#### [Dataset entries]
+ + + +
-- ==== Sys2Proof/Machine/ChanCfg.lean ====
section
/-! DEFINITION. Channel configurations: modes and variants (R260, R261), items by mode (R301, R326, R362),
their layouts and ranges (R272 to R275, R304, R328, R357, R361), the record and its check (R259, R262). -/

namespace Sys2Proof.Machine

/-! ### Modes (R260, R261) -/

def mOff : Nat := 0x0
def mDI : Nat := 0x1
def mCounter : Nat := 0x2
def mHS : Nat := 0x3
def mVI : Nat := 0x4
def mVO : Nat := 0x5
def mCI : Nat := 0x6
def mCO : Nat := 0x7
def mRTD : Nat := 0x8
def mTC : Nat := 0x9
def mRes : Nat := 0xA

/-- The output modes, the analogue output modes, the digital input modes, the analogue input modes. -/
def isOutput (m : Nat) : Bool := m == mHS || m == mVO || m == mCO
def isAnaOut (m : Nat) : Bool := m == mVO || m == mCO
def isDigital (m : Nat) : Bool := m == mDI || m == mCounter
def isAnaIn (m : Nat) : Bool := m == mVI || m == mCI || m == mRTD || m == mTC || m == mRes
def isInput (m : Nat) : Bool := isDigital m || isAnaIn m
def isOhm (m : Nat) : Bool := m == mRTD || m == mRes

/-- VARIANT is valid for the mode (R261). -/
def variantOk (m v : Nat) : Bool :=
  if isDigital m then v < 8 && v % 4 != 0
  else if m = mVI ∨ m = mVO ∨ m = mCI then v < 2
  else if isOhm m then v < 4 && v != 1
  else v == 0

/-- 3-wire and 2-wire connection. -/
def is3Wire (m v : Nat) : Bool := isOhm m && v == 3
def is2Wire (m v : Nat) : Bool := isOhm m && v == 2

def ChCfg.item (c : ChCfg) (i : Nat) : Word := (lookupNat i c.items).getD 0
def ChCfg.setItem (c : ChCfg) (i : Nat) (w : Word) : ChCfg := { c with items := insertNat i w c.items }

/-- The cold-junction source is INTERNAL (R294). -/
def ChCfg.cjInternal (c : ChCfg) : Bool := c.mode == mTC && !c.modePar.getLsbD 7

/-! ### Items by mode -/

/-- The items that CHSET may name in a mode (R301, R326, R362). Item 0x00 is judged apart. -/
def itemSet (m v i : Nat) : Bool :=
  if i = 0x01 ∨ i = 0x02 ∨ i = 0x03 ∨ i = 0x04 ∨ i = 0x07 then isAnaIn m
  else if i = 0x05 then m == mVI || m == mCI
  else if i = 0x06 then isAnaIn m || m == mCounter
  else if i = 0x08 then isDigital m
  else if i = 0x09 then m == mTC || m == mCounter || is2Wire m v
  else if i = 0x10 ∨ i = 0x11 ∨ i = 0x13 ∨ i = 0x14 ∨ i = 0x15 then isAnaOut m
  else if i = 0x12 then m == mHS
  else if i = 0x1D ∨ i = 0x21 then isOutput m
  else if i = 0x20 ∨ i = 0x25 then m != mOff
  else false

/-- The items that a mode defines for CHGET beside those of CHSET. -/
def itemRo (m v i : Nat) : Bool :=
  if i = 0x0A ∨ i = 0x0B ∨ i = 0x0C then isInput m
  else if i = 0x0D then isDigital m || m == mTC || is3Wire m v
  else if i = 0x0E ∨ i = 0x0F then isAnaIn m
  else if i = 0x16 ∨ i = 0x17 ∨ i = 0x1C then isAnaOut m
  else if i = 0x18 ∨ i = 0x19 ∨ i = 0x1A ∨ i = 0x1B ∨ i = 0x1E then isOutput m
  else if i = 0x22 ∨ i = 0x23 ∨ i = 0x24 then m != mOff
  else false

def itemDefined (m v i : Nat) : Bool := i == 0 || itemSet m v i || itemRo m v i

/-! ### Sequences and filters (R272 to R275) -/

/-- A regular slot's code is permitted. -/
def regMuxOk (m v code : Nat) : Bool :=
  code == 0 || code == 3 || code == 4 || (code == 1 && is3Wire m v) || (code == 2 && m == mTC)

/-- An injected slot's code is permitted. -/
def injMuxOk (m v code : Nat) : Bool :=
  code == 0 || (code == 1 && is3Wire m v) || code == 2 || code == 3 || code == 4 || code == 5

/-- Code and profile of slot `i` of a sequence word. -/
def slotMux (w : Word) (i : Nat) : Nat := fieldOf w (4 * i) 3
def slotProf (w : Word) (i : Nat) : Nat := fieldOf w (4 * i + 3) 1

def ChCfg.regLen (c : ChCfg) : Nat := fieldOf (c.item 1) 13 3 + 1
def ChCfg.injLen (c : ChCfg) : Nat := fieldOf (c.item 1) 16 2 + 1

/-- A profile word holds a valid filter (R274, R275). -/
def filterOk (w : Word) : Bool :=
  let order := fieldOf w 0 3
  let dec := fieldOf w 4 15
  fieldOf w 3 1 == 0 && fieldOf w 21 11 == 0 &&
    (if fieldOf w 19 2 = 0 then 1 ≤ order && order ≤ 5 && 1 ≤ dec && dec ≤ 16384 else order == 0 && dec == 0)

/-- The edge field fits the trigger source: non-zero for a `TRIG` source, 0 for another. -/
def edgeOk (src edge : Nat) : Bool := if 2 ≤ src ∧ src ≤ 5 then edge != 0 else edge == 0

/-- Every rule of R273. -/
def ChCfg.seqOk (c : ChCfg) : Bool :=
  let ctrl := c.item 1
  let regs := List.range c.regLen
  let injs := List.range c.injLen
  let prims := regs.filter fun i => slotMux c.regSeq i == 0
  let named := fun p => regs.any (fun i => slotProf c.regSeq i == p) || injs.any fun i => slotProf c.injSeq i == p
  fieldOf ctrl 18 14 == 0 && edgeOk (fieldOf ctrl 1 3) (fieldOf ctrl 4 2)
    && fieldOf ctrl 7 3 != 0 && edgeOk (fieldOf ctrl 7 3) (fieldOf ctrl 10 2)
    && !prims.isEmpty
    && (!c.cjInternal || regs.any fun i => slotMux c.regSeq i == 2)
    && (!is3Wire c.mode c.variant || regs.any fun i => slotMux c.regSeq i == 1)
    && regs.all (fun i => regMuxOk c.mode c.variant (slotMux c.regSeq i))
    && injs.all (fun i => injMuxOk c.mode c.variant (slotMux c.injSeq i))
    && regs.all (fun i => (slotMux c.regSeq i != 3 && slotMux c.regSeq i != 4)
        || prims.all fun j => slotProf c.regSeq j == slotProf c.regSeq i)
    && c.regSeq.toNat >>> (4 * c.regLen) == 0 && c.injSeq.toNat >>> (4 * c.injLen) == 0
    && (filterOk (c.item 2) || (c.item 2 == 0 && !named 0))
    && (filterOk (c.item 3) || (c.item 3 == 0 && !named 1))

/-! ### Diagnostics and refuge values (R349, R357, R361) -/

/-- The diagnostics that R349 lists for a mode and variant. -/
def diagAllowed (c : ChCfg) : Nat :=
  let m := c.mode
  let v := c.variant
  if isDigital m then if v.testBit 2 then 0x40D else 0x001
  else if m = mHS then 0x40F
  else if m = mVO then if v = 1 then 0x20E else 0x00E
  else if m = mCI then if v = 1 then 0x4CD else 0x0C1
  else if m = mCO then 0x03A
  else if m = mRTD then 0x005
  else if m = mRes then 0x001
  else if m = mTC then if c.cjInternal then 0x101 else 0x001
  else 0

/-- A refuge kind and value that R357 admits. -/
def refugeOk (m : Nat) (ne43 : Bool) (kind : Nat) (rval : Int) : Bool :=
  if !isOutput m then kind == 0 && rval == 0
  else if kind = 3 then
    if m = mVO then -11000 ≤ rval && rval ≤ 11000
    else m == mCO && 0 ≤ rval && rval ≤ 24000
  else rval == 0 &&
    (if kind = 0 then true
     else if kind = 1 ∨ kind = 2 then m == mHS
     else if kind = 4 ∨ kind = 5 then m == mCO && ne43
     else false)

/-- RKIND and RVAL of `REFUGE_CFG` (R362). -/
def rKind (w : Word) : Nat := fieldOf w 12 3
def rVal (w : Word) : Int := (w.extractLsb' 16 16).toInt

/-- `DIAG_CFG` and `REFUGE_CFG` meet R357 and R361 together. -/
def ChCfg.diagOk (c : ChCfg) : Bool :=
  let d := c.item 0x20
  let r := c.item 0x21
  let en := fieldOf d 0 11
  let auto := fieldOf d 16 11
  fieldOf d 12 4 == 0 && fieldOf d 27 5 == 0
    && en &&& (0x7FF ^^^ diagAllowed c) == 0 && auto &&& (0x7FF ^^^ en) == 0
    && (!d.getLsbD 11 || c.mode == mCO)
    && fieldOf r 0 12 == 0 && fieldOf r 15 1 == 0
    && refugeOk c.mode (d.getLsbD 11) (rKind r) (rVal r)

/-! ### The value of one item -/

/-- `HR_CFG` (R315, R328). -/
def hrOk (w : Word) : Bool :=
  let t := fieldOf w 0 7
  let lo := fieldOf w 8 7
  let hi := fieldOf w 16 7
  fieldOf w 7 1 == 0 && fieldOf w 15 1 == 0 && fieldOf w 23 9 == 0
    && 15 ≤ lo && lo ≤ t && t ≤ hi && hi ≤ 100

/-- The range of one item's value in a configuration that has the value already in force (R304, R328,
R357, R361, R362). -/
def ChCfg.itemOk (c : ChCfg) (i : Nat) : Bool :=
  let w := c.item i
  if i = 1 ∨ i = 2 ∨ i = 3 then c.seqOk
  else if i = 4 then w.toNat < 1000000
  else if i = 5 then w.toNat < 65536
  else if i = 6 ∨ i = 7 then true
  else if i = 8 then
    w.toNat < 2 ^ 20 && (c.mode != mCounter || fieldOf w 16 2 != 0) && (c.mode != mDI || !w.getLsbD 19)
  else if i = 9 then
    if c.mode = mTC then -50000 ≤ w.toInt && w.toInt ≤ 150000
    else if c.mode = mCounter then true
    else w.toNat ≤ 100000
  else if i = 0x10 then hrOk w
  else if i = 0x11 then w.toNat ≤ 22000000
  else if i = 0x12 then w.toNat < 128 && 1 ≤ fieldOf w 0 4 && fieldOf w 0 4 ≤ 10
  else if i = 0x13 then w.toNat ≤ 4
  else if i = 0x1D then w == 1
  else if i = 0x20 ∨ i = 0x21 then c.diagOk
  else if i = 0x25 then w == 2 || (w == 1 && isOutput c.mode)
  else true

/-! ### The record (R259, R262, R303, R327) -/

def recW (r : List Word) (k : Nat) : Word := r.getD k 0
def recMode (r : List Word) : Nat := fieldOf (recW r 0) 8 4
def recVariant (r : List Word) : Nat := fieldOf (recW r 0) 16 4

/-- The items of R303 and R327 that a record word holds initially. -/
def recItems (m v : Nat) : List Nat :=
  if isInput m then ((List.range 10).filter fun i => itemSet m v i)
  else if isAnaOut m then [0x10, 0x11]
  else if m = mHS then [0x12]
  else []

/-- The record word that holds the initial value of an item. -/
def recWordOf (i : Nat) : Nat := if i ≥ 0x10 then i - 0x0F else i

/-- The configuration that a record gives. -/
def ChCfg.ofRec (r : List Word) : ChCfg :=
  let m := recMode r
  let v := recVariant r
  let w14 := recW r 14
  let items := (recItems m v).map fun i =>
    let w := recW r (recWordOf i)
    (i, if i = 0x10 ∧ w = 0 then 0x64_0F19 else w)
  { mode := m, variant := v
    items := insertNat 0x21 (w14 &&& 0xFFFF_7000) (insertNat 0x20 (w14 &&& 0xFFF) items)
    regSeq := if isAnaIn m then recW r 10 else 0
    injSeq := if isAnaIn m then recW r 11 else 0
    modePar := if isAnaIn m then recW r 12 else 0 }

/-- `MODE_PAR` fits the mode (R304). -/
def modeParOk (m : Nat) (w : Word) : Bool :=
  fieldOf w 8 24 == 0 && (if m = mRTD then fieldOf w 0 3 < 4 else fieldOf w 0 3 == 0)
    && (if m = mTC then fieldOf w 3 4 < 8 else fieldOf w 3 5 == 0)

/-- The record words that a mode uses. -/
def recUses (m v k : Nat) : Bool :=
  k == 0 || k == 14 || k == 15 || (recItems m v).any (fun i => recWordOf i == k)
    || (isAnaIn m && 10 ≤ k && k ≤ 12)

/-- The base address of a channel's block (R259, R553). -/
def chBase (n : Nat) : Nat := 0x4010_0000 + n * 0x1_0000

/-- The bytes of words, little-endian. -/
def wordBytes (l : List Word) : List Byte := l.flatMap fun w => leBytes w.toNat 4

/-- CHECK of a record for channel `n`, with word 0 as the sequence (R259). -/
def recCheck (n : Nat) (r : List Word) : Nat := crcFold .crc32c (chBase n) (recW r 0).toNat (wordBytes (r.take 15))

/-- A record that CHMODE accepts (R262). -/
def recOk (n : Nat) (r : List Word) : Bool :=
  let m := recMode r
  let v := recVariant r
  let c := ChCfg.ofRec r
  (recW r 15).toNat == recCheck n r && fieldOf (recW r 0) 0 8 == 1 && m ≤ 0xA && variantOk m v
    && fieldOf (recW r 0) 12 4 == 0 && fieldOf (recW r 0) 20 12 == 0
    && (List.range 16).all (fun k => recUses m v k || recW r k == 0)
    && (if m = mOff then recW r 14 == 0
        else (recItems m v).all c.itemOk && c.diagOk && fieldOf (recW r 14) 15 1 == 0
          && (!isAnaIn m || (c.seqOk && modeParOk m c.modePar)))

/-! ### Output values (R307, R356, R357) -/

/-- Driver high-impedance. -/
def highZ : Word := 0x8000_0000

/-- The de-energised level. -/
def deEnergised (m : Nat) : Word := if isAnaOut m then highZ else 0

/-- A value that PROPOSE accepts. -/
def valueOk (m : Nat) (w : Word) : Bool :=
  if m = mHS then w == 0 || w == 1
  else if m = mVO then w == highZ || (-11000000 ≤ w.toInt && w.toInt ≤ 11000000)
  else if m = mCO then w == highZ || (0 ≤ w.toInt && w.toInt ≤ 24000000)
  else false

/-- A target as it is taken from a commit or from SET: clamped with NE43 = 1 (R356). -/
def ChCfg.clamp (c : ChCfg) (w : Word) : Word :=
  if c.mode = mCO ∧ (c.item 0x20).getLsbD 11 = true ∧ w ≠ highZ then
    Word.ofInt (min (max w.toInt 3800000) 20500000)
  else w

/-- The refuge value (R357); HOLD keeps the target `now`. -/
def ChCfg.refugeValue (c : ChCfg) (now : Word) : Word :=
  let r := c.item 0x21
  match rKind r with
  | 1 => 1
  | 2 => now
  | 3 => Word.ofInt (rVal r * 1000)
  | 4 => 3500000
  | 5 => 21500000
  | _ => deEnergised c.mode

end Sys2Proof.Machine
end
+ + + +
#### [TASK]
Every line from the line containing "fieldOf w 3 1" through the line containing "for another. -/" in the records above must be retyped exactly. Leave out the rest.

#### [RESULT BELOW]
  fieldOf w 3 1 == 0 && fieldOf w 21 11 == 0 &&
    (if fieldOf w 19 2 = 0 then 1 ≤ order && order ≤ 5 && 1 ≤ dec && dec ≤ 16384 else order == 0 && dec == 0)

/-- The edge field fits the trigger source: non-zero for a `TRIG` source, 0 for another. -/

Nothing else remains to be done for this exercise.